TASK TO CARRY OUT —
Please output, without any change, the lines of the material below from the very first through the one with "(s.submitOut b).txq = s.txq := rfl".

MATERIAL SUPPLIED —

# # # # #

@[simp] theorem State.emit_rxbuf1 (s : State) (e : Event) :
    (s.emit e).rxbuf1 = s.rxbuf1 := rfl

@[simp] theorem State.emit_sx (s : State) (e : Event) :
    (s.emit e).sx = s.sx := rfl

@[simp] theorem State.emit_fault (s : State) (e : Event) :
    (s.emit e).fault = s.fault := rfl

@[simp] theorem State.emit_txInflight (s : State) (e : Event) :
    (s.emit e).txInflight = s.txInflight := rfl

@[simp] theorem State.emit_rxArmed (s : State) (e : Event) :
    (s.emit e).rxArmed = s.rxArmed := rfl

@[simp] theorem State.emit_sxmem (s : State) (e : Event) :
    (s.emit e).sxmem = s.sxmem := rfl

@[simp] theorem State.emit_cfg (s : State) (e : Event) :
    (s.emit e).cfg = s.cfg := rfl

@[simp] theorem State.emit_inbox (s : State) (e : Event) :
    (s.emit e).inbox = s.inbox := rfl

@[simp] theorem State.emit_answers (s : State) (e : Event) :
    (s.emit e).answers = s.answers := rfl

@[simp] theorem State.emit_draws (s : State) (e : Event) :
    (s.emit e).draws = s.draws := rfl

@[simp] theorem State.emit_trace (s : State) (e : Event) :
    (s.emit e).trace = s.trace ++ [e] := rfl

@[simp] theorem State.emit_outcome (s : State) (e : Event) :
    (s.emit e).outcome = s.outcome := rfl

@[simp] theorem State.emit_result (s : State) (e : Event) :
    (s.emit e).result = s.result := rfl

/-! ### submitOut -/

@[simp] theorem State.submitOut_isOpen (s : State) (b : List Byte) :
    (s.submitOut b).isOpen = s.isOpen := rfl

@[simp] theorem State.submitOut_sending (s : State) (b : List Byte) :
    (s.submitOut b).sending = s.sending := rfl

@[simp] theorem State.submitOut_txq (s : State) (b : List Byte) :
    (s.submitOut b).txq = s.txq := rfl

@[simp] theorem State.submitOut_rxActive (s : State) (b : List Byte) :
    (s.submitOut b).rxActive = s.rxActive := rfl

@[simp] theorem State.submitOut_rxbuf0 (s : State) (b : List Byte) :
    (s.submitOut b).rxbuf0 = s.rxbuf0 := rfl

@[simp] theorem State.submitOut_rxbuf1 (s : State) (b : List Byte) :
    (s.submitOut b).rxbuf1 = s.rxbuf1 := rfl

@[simp] theorem State.submitOut_sx (s : State) (b : List Byte) :
    (s.submitOut b).sx = s.sx := rfl

@[simp] theorem State.submitOut_fault (s : State) (b : List Byte) :
    (s.submitOut b).fault = s.fault := rfl

@[simp] theorem State.submitOut_txInflight (s : State) (b : List Byte) :
    (s.submitOut b).txInflight = some b := rfl

@[simp] theorem State.submitOut_rxArmed (s : State) (b : List Byte) :
    (s.submitOut b).rxArmed = s.rxArmed := rfl

@[simp] theorem State.submitOut_sxmem (s : State) (b : List Byte) :
    (s.submitOut b).sxmem = s.sxmem := rfl

@[simp] theorem State.submitOut_cfg (s : State) (b : List Byte) :
    (s.submitOut b).cfg = s.cfg := rfl

@[simp] theorem State.submitOut_inbox (s : State) (b : List Byte) :
    (s.submitOut b).inbox = s.inbox := rfl

@[simp] theorem State.submitOut_answers (s : State) (b : List Byte) :
    (s.submitOut b).answers = s.answers := rfl

@[simp] theorem State.submitOut_draws (s : State) (b : List Byte) :
    (s.submitOut b).draws = s.draws := rfl

@[simp] theorem State.submitOut_trace (s : State) (b : List Byte) :
    (s.submitOut b).trace = s.trace ++ [.submitOut b] := rfl

@[simp] theorem State.submitOut_outcome (s : State) (b : List Byte) :
    (s.submitOut b).outcome = s.outcome := rfl

@[simp] theorem State.submitOut_result (s : State) (b : List Byte) :
    (s.submitOut b).result = s.result := rfl

/-! ### armIn -/

@[simp] theorem State.armIn_isOpen (s : State) (i : RxIdx) :
    (s.armIn i).isOpen = s.isOpen := rfl

@[simp] theorem State.armIn_sending (s : State) (i : RxIdx) :
    (s.armIn i).sending = s.sending := rfl

@[simp] theorem State.armIn_txq (s : State) (i : RxIdx) :
    (s.armIn i).txq = s.txq := rfl

@[simp] theorem State.armIn_rxActive (s : State) (i : RxIdx) :
    (s.armIn i).rxActive = s.rxActive := rfl

@[simp] theorem State.armIn_rxbuf0 (s : State) (i : RxIdx) :
    (s.armIn i).rxbuf0 = s.rxbuf0 := rfl

@[simp] theorem State.armIn_rxbuf1 (s : State) (i : RxIdx) :
    (s.armIn i).rxbuf1 = s.rxbuf1 := rfl

@[simp] theorem State.armIn_sx (s : State) (i : RxIdx) :
    (s.armIn i).sx = s.sx := rfl

@[simp] theorem State.armIn_fault (s : State) (i : RxIdx) :
    (s.armIn i).fault = s.fault := rfl

@[simp] theorem State.armIn_txInflight (s : State) (i : RxIdx) :
    (s.armIn i).txInflight = s.txInflight := rfl

@[simp] theorem State.armIn_rxArmed (s : State) (i : RxIdx) :
    (s.armIn i).rxArmed = some i := rfl

@[simp] theorem State.armIn_sxmem (s : State) (i : RxIdx) :
    (s.armIn i).sxmem = s.sxmem := rfl

@[simp] theorem State.armIn_cfg (s : State) (i : RxIdx) :
    (s.armIn i).cfg = s.cfg := rfl

@[simp] theorem State.armIn_inbox (s : State) (i : RxIdx) :
    (s.armIn i).inbox = s.inbox := rfl

@[simp] theorem State.armIn_answers (s : State) (i : RxIdx) :
    (s.armIn i).answers = s.answers := rfl

@[simp] theorem State.armIn_draws (s : State) (i : RxIdx) :
    (s.armIn i).draws = s.draws := rfl

@[simp] theorem State.armIn_trace (s : State) (i : RxIdx) :
    (s.armIn i).trace = s.trace ++ [.armIn i s.cfg.rxBufSize] := rfl

@[simp] theorem State.armIn_outcome (s : State) (i : RxIdx) :
    (s.armIn i).outcome = s.outcome := rfl

@[simp] theorem State.armIn_result (s : State) (i : RxIdx) :
    (s.armIn i).result = s.result := rfl

/-! ### txNotified -/

@[simp] theorem State.txNotified_isOpen (s : State) :
    s.txNotified.isOpen = s.isOpen := rfl

@[simp] theorem State.txNotified_sending (s : State) :
    s.txNotified.sending = s.sending := rfl

@[simp] theorem State.txNotified_txq (s : State) :
    s.txNotified.txq = s.txq := rfl

@[simp] theorem State.txNotified_rxActive (s : State) :
    s.txNotified.rxActive = s.rxActive := rfl

@[simp] theorem State.txNotified_rxbuf0 (s : State) :
    s.txNotified.rxbuf0 = s.rxbuf0 := rfl

@[simp] theorem State.txNotified_rxbuf1 (s : State) :
    s.txNotified.rxbuf1 = s.rxbuf1 := rfl

@[simp] theorem State.txNotified_sx (s : State) :
    s.txNotified.sx = s.sx := rfl

@[simp] theorem State.txNotified_fault (s : State) :
    s.txNotified.fault = s.fault := rfl

@[simp] theorem State.txNotified_txInflight (s : State) :
    s.txNotified.txInflight = none := rfl

@[simp] theorem State.txNotified_rxArmed (s : State) :
    s.txNotified.rxArmed = s.rxArmed := rfl

@[simp] theorem State.txNotified_sxmem (s : State) :
    s.txNotified.sxmem = s.sxmem := rfl

@[simp] theorem State.txNotified_cfg (s : State) :
    s.txNotified.cfg = s.cfg := rfl

@[simp] theorem State.txNotified_inbox (s : State) :
    s.txNotified.inbox = s.inbox := rfl

@[simp] theorem State.txNotified_answers (s : State) :
    s.txNotified.answers = s.answers := rfl

@[simp] theorem State.txNotified_draws (s : State) :
    s.txNotified.draws = s.draws := rfl

@[simp] theorem State.txNotified_trace (s : State) :
    s.txNotified.trace = s.trace := rfl

@[simp] theorem State.txNotified_outcome (s : State) :
    s.txNotified.outcome = s.outcome := rfl

@[simp] theorem State.txNotified_result (s : State) :
    s.txNotified.result = s.result := rfl

/-! ### rxNotified -/

@[simp] theorem State.rxNotified_isOpen (s : State) :
    s.rxNotified.isOpen = s.isOpen := rfl

@[simp] theorem State.rxNotified_sending (s : State) :
    s.rxNotified.sending = s.sending := rfl

@[simp] theorem State.rxNotified_txq (s : State) :
    s.rxNotified.txq = s.txq := rfl

@[simp] theorem State.rxNotified_rxActive (s : State) :
    s.rxNotified.rxActive = s.rxActive := rfl

@[simp] theorem State.rxNotified_rxbuf0 (s : State) :
    s.rxNotified.rxbuf0 = s.rxbuf0 := rfl

@[simp] theorem State.rxNotified_rxbuf1 (s : State) :
    s.rxNotified.rxbuf1 = s.rxbuf1 := rfl

@[simp] theorem State.rxNotified_sx (s : State) :
    s.rxNotified.sx = s.sx := rfl

@[simp] theorem State.rxNotified_fault (s : State) :
    s.rxNotified.fault = s.fault := rfl

@[simp] theorem State.rxNotified_txInflight (s : State) :
    s.rxNotified.txInflight = s.txInflight := rfl

@[simp] theorem State.rxNotified_rxArmed (s : State) :
    s.rxNotified.rxArmed = none := rfl

@[simp] theorem State.rxNotified_sxmem (s : State) :
    s.rxNotified.sxmem = s.sxmem := rfl

@[simp] theorem State.rxNotified_cfg (s : State) :
    s.rxNotified.cfg = s.cfg := rfl

@[simp] theorem State.rxNotified_inbox (s : State) :
    s.rxNotified.inbox = s.inbox := rfl

@[simp] theorem State.rxNotified_answers (s : State) :
    s.rxNotified.answers = s.answers := rfl

@[simp] theorem State.rxNotified_draws (s : State) :
    s.rxNotified.draws = s.draws := rfl

@[simp] theorem State.rxNotified_trace (s : State) :
    s.rxNotified.trace = s.trace := rfl

@[simp] theorem State.rxNotified_outcome (s : State) :
    s.rxNotified.outcome = s.outcome := rfl

@[simp] theorem State.rxNotified_result (s : State) :
    s.rxNotified.result = s.result := rfl

/-! ### dropAnswer -/

@[simp] theorem State.dropAnswer_isOpen (s : State) :
    (s.dropAnswer).isOpen = s.isOpen := by
  unfold State.dropAnswer; split <;> simp_all

@[simp] theorem State.dropAnswer_sending (s : State) :
    (s.dropAnswer).sending = s.sending := by
  unfold State.dropAnswer; split <;> simp_all

@[simp] theorem State.dropAnswer_txq (s : State) :
    (s.dropAnswer).txq = s.txq := by
  unfold State.dropAnswer; split <;> simp_all

@[simp] theorem State.dropAnswer_rxActive (s : State) :
    (s.dropAnswer).rxActive = s.rxActive := by
  unfold State.dropAnswer; split <;> simp_all

@[simp] theorem State.dropAnswer_rxbuf0 (s : State) :
    (s.dropAnswer).rxbuf0 = s.rxbuf0 := by
  unfold State.dropAnswer; split <;> simp_all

# # # # #

EXERCISE RESULT —
@[simp] theorem State.emit_rxbuf1 (s : State) (e : Event) :
    (s.emit e).rxbuf1 = s.rxbuf1 := rfl

@[simp] theorem State.emit_sx (s : State) (e : Event) :
    (s.emit e).sx = s.sx := rfl

@[simp] theorem State.emit_fault (s : State) (e : Event) :
    (s.emit e).fault = s.fault := rfl

@[simp] theorem State.emit_txInflight (s : State) (e : Event) :
    (s.emit e).txInflight = s.txInflight := rfl

@[simp] theorem State.emit_rxArmed (s : State) (e : Event) :
    (s.emit e).rxArmed = s.rxArmed := rfl

@[simp] theorem State.emit_sxmem (s : State) (e : Event) :
    (s.emit e).sxmem = s.sxmem := rfl

@[simp] theorem State.emit_cfg (s : State) (e : Event) :
    (s.emit e).cfg = s.cfg := rfl

@[simp] theorem State.emit_inbox (s : State) (e : Event) :
    (s.emit e).inbox = s.inbox := rfl

@[simp] theorem State.emit_answers (s : State) (e : Event) :
    (s.emit e).answers = s.answers := rfl

@[simp] theorem State.emit_draws (s : State) (e : Event) :
    (s.emit e).draws = s.draws := rfl

@[simp] theorem State.emit_trace (s : State) (e : Event) :
    (s.emit e).trace = s.trace ++ [e] := rfl

@[simp] theorem State.emit_outcome (s : State) (e : Event) :
    (s.emit e).outcome = s.outcome := rfl

@[simp] theorem State.emit_result (s : State) (e : Event) :
    (s.emit e).result = s.result := rfl

/-! ### submitOut -/

@[simp] theorem State.submitOut_isOpen (s : State) (b : List Byte) :
    (s.submitOut b).isOpen = s.isOpen := rfl

@[simp] theorem State.submitOut_sending (s : State) (b : List Byte) :
    (s.submitOut b).sending = s.sending := rfl

@[simp] theorem State.submitOut_txq (s : State) (b : List Byte) :
    (s.submitOut b).txq = s.txq := rfl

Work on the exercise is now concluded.